____ Material supplied

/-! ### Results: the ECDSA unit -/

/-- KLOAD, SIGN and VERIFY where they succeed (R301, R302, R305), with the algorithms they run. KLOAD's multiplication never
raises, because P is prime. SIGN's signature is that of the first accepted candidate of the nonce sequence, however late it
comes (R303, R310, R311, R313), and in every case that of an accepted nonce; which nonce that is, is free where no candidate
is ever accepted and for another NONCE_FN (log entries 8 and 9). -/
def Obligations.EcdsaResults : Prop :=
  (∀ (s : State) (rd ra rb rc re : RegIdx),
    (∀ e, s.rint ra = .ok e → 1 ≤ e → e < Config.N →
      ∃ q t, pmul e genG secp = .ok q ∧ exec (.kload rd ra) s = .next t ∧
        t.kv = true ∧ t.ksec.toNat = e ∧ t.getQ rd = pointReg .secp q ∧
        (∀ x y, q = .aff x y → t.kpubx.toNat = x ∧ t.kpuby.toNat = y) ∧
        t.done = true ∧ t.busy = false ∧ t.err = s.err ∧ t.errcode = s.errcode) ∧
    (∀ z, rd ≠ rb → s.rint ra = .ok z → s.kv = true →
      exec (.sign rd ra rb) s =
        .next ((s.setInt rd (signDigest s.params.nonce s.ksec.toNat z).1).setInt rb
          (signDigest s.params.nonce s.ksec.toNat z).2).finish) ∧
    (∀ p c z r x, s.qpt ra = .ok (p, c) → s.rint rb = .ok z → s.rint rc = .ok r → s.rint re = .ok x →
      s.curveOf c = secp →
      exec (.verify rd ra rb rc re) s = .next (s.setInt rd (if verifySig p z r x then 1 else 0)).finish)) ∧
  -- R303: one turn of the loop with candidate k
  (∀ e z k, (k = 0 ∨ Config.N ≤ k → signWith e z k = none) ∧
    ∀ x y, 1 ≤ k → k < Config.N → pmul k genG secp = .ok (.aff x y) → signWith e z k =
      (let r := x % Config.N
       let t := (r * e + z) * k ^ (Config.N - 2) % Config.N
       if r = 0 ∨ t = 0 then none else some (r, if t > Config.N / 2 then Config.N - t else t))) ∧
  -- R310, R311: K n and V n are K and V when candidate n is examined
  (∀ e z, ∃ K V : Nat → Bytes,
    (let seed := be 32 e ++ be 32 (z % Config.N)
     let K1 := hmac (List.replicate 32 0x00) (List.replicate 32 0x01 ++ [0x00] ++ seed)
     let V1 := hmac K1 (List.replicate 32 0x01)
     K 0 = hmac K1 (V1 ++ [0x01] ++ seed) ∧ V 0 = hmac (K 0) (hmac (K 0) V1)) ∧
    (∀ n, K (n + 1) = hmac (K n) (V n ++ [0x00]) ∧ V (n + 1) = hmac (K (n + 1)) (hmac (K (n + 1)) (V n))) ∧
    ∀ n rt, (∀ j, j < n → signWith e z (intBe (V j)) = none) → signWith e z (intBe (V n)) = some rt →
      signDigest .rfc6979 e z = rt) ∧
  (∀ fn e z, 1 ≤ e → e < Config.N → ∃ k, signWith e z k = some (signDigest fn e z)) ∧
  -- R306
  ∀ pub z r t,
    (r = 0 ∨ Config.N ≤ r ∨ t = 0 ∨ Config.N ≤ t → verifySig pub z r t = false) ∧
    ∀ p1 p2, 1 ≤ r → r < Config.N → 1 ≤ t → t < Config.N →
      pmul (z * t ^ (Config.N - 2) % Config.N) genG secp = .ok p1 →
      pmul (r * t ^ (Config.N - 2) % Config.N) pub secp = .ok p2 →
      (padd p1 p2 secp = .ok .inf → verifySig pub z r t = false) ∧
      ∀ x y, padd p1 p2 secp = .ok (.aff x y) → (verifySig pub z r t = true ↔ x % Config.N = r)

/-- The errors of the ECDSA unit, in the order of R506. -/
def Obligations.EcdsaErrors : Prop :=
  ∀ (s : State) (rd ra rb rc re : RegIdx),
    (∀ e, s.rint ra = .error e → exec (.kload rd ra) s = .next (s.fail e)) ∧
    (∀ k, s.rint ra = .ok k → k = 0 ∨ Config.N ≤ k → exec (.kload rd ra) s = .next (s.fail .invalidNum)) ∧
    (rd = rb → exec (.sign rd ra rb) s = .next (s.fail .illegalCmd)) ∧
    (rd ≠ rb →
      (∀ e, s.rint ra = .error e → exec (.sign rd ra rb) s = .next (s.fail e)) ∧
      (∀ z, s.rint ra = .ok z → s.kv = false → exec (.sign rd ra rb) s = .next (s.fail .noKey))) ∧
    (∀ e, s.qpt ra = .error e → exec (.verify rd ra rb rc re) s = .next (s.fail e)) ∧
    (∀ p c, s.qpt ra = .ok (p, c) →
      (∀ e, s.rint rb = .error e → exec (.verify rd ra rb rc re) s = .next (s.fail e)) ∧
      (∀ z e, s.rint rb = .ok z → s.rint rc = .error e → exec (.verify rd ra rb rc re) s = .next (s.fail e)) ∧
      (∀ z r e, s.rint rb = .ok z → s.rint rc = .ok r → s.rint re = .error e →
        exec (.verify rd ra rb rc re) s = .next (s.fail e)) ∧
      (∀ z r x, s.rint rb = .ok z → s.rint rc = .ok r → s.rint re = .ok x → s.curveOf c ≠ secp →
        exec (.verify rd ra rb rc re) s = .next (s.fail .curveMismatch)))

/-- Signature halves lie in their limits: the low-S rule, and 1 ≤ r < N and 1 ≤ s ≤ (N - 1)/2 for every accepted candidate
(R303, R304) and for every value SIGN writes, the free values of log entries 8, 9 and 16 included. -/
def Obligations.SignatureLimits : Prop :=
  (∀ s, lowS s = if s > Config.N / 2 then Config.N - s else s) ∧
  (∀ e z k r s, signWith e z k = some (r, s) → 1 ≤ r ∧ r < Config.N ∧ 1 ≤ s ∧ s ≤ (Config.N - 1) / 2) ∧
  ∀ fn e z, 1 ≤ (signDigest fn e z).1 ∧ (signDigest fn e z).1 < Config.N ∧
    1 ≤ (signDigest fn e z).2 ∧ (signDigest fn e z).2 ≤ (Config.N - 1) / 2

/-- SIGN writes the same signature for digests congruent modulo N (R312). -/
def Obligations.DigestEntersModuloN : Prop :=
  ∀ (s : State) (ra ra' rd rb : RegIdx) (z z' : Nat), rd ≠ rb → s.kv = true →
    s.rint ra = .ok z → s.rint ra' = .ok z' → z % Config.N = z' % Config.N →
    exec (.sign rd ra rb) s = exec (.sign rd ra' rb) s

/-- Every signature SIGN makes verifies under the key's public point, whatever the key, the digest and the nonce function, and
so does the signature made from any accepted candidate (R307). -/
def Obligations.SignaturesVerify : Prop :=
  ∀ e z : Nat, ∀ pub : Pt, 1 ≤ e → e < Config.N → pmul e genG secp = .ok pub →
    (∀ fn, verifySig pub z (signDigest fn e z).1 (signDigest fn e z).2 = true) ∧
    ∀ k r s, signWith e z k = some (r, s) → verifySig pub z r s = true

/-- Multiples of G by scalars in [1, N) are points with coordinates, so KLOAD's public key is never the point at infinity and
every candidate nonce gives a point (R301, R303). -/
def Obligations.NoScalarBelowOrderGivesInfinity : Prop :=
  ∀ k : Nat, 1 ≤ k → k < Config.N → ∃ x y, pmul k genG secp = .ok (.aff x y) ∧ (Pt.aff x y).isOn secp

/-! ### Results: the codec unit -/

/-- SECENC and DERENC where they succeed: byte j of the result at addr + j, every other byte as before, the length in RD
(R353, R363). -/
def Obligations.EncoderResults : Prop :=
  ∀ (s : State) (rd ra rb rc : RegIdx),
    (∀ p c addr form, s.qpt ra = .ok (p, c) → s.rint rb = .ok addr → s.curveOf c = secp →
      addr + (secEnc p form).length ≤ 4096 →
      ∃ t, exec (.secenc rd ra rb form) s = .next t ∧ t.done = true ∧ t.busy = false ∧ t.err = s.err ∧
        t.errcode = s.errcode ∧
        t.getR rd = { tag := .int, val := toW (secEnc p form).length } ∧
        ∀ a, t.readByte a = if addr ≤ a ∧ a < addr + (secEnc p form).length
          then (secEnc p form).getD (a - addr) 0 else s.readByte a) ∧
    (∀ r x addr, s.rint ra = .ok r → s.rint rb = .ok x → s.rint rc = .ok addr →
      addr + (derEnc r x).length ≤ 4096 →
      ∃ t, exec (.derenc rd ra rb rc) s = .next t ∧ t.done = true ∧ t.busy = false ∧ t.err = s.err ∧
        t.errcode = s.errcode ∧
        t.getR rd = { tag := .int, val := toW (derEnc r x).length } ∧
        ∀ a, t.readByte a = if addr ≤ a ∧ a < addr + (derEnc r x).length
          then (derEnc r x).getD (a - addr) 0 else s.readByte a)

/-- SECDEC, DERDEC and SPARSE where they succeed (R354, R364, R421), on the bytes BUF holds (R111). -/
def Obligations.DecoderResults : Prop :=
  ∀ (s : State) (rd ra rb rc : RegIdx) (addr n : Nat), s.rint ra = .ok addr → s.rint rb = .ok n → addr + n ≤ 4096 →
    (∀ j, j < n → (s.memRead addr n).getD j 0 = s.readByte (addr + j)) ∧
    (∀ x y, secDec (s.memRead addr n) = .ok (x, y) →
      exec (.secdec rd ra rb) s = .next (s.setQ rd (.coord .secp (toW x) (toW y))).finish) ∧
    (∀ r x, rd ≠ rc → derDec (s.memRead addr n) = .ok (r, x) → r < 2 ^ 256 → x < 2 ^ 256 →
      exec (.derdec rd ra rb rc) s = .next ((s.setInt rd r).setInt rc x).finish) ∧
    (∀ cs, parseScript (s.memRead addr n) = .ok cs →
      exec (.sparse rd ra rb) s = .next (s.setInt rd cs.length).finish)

________
____ Material supplied

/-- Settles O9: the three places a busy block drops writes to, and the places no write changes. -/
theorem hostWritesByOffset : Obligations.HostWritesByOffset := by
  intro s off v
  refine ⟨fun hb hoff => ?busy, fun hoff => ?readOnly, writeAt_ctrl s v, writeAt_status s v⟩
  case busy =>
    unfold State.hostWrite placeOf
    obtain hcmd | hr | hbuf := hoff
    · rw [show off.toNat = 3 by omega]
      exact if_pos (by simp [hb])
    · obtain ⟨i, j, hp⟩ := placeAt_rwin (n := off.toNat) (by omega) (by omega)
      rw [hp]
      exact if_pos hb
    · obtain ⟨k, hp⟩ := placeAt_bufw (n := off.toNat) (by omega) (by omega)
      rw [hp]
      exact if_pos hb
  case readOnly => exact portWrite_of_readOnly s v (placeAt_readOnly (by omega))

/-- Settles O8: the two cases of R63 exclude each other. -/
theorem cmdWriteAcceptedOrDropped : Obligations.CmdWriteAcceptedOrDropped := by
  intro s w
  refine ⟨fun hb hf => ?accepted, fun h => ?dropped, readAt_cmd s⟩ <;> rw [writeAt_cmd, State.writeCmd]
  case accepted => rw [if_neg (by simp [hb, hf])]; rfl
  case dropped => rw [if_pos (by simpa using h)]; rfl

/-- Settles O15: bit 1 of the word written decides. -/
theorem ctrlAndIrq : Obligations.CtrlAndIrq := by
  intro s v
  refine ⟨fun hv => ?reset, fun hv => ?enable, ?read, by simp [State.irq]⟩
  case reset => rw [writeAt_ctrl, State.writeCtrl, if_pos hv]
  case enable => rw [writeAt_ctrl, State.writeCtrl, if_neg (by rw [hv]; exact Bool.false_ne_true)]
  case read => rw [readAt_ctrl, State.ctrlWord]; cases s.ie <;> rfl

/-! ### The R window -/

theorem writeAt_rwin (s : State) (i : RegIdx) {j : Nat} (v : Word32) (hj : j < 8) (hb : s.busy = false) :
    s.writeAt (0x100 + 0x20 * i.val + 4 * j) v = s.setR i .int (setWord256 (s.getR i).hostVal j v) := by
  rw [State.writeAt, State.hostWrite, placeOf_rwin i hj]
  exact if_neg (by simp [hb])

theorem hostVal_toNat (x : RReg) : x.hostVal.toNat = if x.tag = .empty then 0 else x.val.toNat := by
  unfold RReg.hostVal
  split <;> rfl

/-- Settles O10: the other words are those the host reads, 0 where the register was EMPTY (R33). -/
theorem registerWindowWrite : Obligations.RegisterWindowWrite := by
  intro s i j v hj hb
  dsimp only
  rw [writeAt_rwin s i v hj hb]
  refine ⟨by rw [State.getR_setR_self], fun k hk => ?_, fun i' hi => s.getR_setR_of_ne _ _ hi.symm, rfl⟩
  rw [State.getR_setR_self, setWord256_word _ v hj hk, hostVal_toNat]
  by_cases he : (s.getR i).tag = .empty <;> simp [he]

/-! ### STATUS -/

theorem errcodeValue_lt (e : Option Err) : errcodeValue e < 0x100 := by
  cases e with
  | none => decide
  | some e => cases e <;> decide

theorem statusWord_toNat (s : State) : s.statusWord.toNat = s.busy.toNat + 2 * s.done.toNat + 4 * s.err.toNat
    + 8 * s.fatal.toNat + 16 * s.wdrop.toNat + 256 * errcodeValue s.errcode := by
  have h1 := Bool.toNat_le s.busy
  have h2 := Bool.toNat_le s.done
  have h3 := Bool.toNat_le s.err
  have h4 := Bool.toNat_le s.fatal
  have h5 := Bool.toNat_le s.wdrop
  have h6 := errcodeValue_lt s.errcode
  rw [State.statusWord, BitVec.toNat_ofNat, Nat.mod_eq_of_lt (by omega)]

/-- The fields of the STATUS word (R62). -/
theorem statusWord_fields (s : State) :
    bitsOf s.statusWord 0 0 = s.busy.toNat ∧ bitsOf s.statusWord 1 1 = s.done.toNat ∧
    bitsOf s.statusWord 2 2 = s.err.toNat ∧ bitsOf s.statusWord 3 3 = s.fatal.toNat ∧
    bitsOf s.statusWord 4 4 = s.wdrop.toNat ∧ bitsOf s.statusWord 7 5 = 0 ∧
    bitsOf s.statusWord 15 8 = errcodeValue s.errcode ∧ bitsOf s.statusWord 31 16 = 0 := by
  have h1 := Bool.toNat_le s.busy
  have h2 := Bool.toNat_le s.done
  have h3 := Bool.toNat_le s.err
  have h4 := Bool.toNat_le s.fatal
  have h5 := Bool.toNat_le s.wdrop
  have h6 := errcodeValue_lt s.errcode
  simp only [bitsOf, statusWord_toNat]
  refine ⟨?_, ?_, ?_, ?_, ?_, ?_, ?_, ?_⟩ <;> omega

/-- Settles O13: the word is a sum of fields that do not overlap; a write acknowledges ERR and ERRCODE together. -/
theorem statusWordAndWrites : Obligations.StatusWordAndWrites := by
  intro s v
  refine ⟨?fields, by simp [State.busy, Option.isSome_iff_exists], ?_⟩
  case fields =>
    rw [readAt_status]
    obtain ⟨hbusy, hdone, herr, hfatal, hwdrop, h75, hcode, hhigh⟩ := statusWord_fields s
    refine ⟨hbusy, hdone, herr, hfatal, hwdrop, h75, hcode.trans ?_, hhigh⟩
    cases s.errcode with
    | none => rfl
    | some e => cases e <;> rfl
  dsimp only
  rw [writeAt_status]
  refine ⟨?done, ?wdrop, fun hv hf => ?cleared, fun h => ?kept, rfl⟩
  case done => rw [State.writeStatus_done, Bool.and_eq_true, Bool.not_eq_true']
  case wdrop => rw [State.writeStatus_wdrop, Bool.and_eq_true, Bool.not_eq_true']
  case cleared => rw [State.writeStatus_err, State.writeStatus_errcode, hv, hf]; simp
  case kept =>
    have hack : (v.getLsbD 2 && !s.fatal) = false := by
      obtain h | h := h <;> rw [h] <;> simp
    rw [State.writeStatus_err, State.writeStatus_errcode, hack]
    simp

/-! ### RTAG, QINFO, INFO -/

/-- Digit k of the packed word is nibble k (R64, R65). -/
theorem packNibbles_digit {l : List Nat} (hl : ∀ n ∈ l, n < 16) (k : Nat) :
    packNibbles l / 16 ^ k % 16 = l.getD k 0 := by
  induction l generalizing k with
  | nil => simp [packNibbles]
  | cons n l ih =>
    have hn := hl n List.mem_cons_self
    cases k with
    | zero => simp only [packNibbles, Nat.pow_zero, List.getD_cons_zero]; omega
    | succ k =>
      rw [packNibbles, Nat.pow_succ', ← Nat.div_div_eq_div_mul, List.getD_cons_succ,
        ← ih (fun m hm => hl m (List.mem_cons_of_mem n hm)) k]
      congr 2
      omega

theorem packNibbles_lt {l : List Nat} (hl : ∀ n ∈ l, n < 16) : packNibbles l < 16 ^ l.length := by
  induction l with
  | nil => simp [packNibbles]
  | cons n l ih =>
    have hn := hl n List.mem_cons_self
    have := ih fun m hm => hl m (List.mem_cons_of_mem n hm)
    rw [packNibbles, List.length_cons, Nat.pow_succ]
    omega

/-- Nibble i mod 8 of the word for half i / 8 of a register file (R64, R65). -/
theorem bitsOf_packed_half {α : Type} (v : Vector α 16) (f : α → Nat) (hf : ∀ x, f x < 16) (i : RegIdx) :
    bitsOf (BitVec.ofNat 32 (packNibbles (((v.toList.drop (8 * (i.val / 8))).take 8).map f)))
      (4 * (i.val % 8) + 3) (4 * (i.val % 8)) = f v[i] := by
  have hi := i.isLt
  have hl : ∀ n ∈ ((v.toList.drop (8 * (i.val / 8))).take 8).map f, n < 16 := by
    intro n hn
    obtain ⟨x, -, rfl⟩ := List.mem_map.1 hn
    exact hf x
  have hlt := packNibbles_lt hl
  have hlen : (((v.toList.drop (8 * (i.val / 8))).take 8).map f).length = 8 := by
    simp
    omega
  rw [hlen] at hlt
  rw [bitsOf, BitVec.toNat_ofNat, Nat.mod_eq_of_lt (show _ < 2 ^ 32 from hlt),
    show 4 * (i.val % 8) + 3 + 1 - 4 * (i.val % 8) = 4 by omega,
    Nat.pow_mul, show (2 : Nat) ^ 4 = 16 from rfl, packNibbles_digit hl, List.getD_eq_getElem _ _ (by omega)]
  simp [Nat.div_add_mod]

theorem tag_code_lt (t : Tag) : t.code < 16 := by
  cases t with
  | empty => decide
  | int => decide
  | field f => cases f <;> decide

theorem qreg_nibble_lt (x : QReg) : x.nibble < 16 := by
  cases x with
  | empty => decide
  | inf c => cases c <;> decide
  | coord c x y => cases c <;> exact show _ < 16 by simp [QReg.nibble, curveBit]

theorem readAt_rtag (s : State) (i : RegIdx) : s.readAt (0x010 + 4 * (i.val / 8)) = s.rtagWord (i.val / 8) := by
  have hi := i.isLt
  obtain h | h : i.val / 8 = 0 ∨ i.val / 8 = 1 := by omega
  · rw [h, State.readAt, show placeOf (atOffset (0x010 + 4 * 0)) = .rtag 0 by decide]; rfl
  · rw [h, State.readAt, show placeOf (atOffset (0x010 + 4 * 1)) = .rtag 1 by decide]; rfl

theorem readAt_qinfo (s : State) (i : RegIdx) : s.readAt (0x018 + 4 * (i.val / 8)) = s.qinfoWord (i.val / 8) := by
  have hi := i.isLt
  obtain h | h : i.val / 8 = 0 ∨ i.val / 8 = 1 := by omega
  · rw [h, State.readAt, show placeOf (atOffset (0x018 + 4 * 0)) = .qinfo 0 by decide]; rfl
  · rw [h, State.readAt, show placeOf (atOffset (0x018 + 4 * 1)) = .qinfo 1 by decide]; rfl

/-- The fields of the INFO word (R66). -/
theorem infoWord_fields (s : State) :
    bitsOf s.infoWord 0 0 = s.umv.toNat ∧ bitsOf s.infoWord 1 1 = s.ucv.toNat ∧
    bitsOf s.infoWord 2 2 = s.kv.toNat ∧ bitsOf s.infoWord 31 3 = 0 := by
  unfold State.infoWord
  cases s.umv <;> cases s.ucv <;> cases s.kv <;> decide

________
____ Material supplied

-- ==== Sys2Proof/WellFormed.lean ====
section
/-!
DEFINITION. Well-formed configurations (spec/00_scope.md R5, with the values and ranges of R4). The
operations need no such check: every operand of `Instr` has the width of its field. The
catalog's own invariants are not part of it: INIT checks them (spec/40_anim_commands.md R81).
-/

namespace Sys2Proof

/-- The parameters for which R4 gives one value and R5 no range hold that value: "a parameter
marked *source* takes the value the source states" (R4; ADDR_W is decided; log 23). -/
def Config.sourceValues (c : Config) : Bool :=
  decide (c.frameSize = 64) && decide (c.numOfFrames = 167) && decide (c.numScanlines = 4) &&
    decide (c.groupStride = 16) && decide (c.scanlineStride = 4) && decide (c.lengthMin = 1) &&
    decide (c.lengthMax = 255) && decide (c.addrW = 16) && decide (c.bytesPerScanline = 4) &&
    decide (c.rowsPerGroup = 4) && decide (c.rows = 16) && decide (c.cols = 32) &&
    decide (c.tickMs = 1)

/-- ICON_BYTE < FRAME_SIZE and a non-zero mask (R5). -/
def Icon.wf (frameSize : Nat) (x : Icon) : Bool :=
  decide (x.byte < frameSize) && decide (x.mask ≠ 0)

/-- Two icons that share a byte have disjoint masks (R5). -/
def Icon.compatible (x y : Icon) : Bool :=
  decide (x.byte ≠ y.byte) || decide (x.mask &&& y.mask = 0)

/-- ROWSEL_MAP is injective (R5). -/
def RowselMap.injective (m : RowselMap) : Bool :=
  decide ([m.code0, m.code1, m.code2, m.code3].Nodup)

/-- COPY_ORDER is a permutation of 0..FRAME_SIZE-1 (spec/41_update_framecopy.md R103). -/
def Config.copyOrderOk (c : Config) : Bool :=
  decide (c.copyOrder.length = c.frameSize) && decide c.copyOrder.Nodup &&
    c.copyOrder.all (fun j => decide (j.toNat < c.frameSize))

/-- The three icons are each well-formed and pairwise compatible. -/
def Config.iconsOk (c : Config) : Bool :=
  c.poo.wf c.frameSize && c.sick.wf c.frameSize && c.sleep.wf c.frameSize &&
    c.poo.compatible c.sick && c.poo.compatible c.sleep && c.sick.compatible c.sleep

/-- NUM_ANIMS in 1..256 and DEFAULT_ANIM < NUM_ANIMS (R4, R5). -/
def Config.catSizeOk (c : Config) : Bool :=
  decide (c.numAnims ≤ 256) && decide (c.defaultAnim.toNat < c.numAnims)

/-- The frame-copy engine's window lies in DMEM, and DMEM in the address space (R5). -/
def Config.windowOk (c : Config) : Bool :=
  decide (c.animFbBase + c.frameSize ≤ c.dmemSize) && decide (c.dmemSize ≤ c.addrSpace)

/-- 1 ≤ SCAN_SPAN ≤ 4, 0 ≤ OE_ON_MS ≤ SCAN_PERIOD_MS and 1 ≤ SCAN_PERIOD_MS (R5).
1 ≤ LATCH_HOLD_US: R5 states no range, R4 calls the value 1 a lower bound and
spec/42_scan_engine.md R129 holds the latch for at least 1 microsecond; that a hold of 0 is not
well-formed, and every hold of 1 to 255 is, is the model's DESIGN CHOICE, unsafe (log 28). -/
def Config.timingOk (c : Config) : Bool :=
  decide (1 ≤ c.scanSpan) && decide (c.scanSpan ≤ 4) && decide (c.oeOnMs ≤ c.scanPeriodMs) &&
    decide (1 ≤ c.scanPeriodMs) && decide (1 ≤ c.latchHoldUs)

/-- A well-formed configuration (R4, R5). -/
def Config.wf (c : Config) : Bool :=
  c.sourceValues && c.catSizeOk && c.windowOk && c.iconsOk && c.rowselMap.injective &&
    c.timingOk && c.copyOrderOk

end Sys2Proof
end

________

» What to work on
When you reach the line with "case done =>" in the records above, start writing out lines exactly, and stop once the line with "case cleared =>" has been written; include nothing else.

» Written answer
  case done => rw [State.writeStatus_done, Bool.and_eq_true, Bool.not_eq_true']
  case wdrop => rw [State.writeStatus_wdrop, Bool.and_eq_true, Bool.not_eq_true']
  case cleared => rw [State.writeStatus_err, State.writeStatus_errcode, hv, hf]; simp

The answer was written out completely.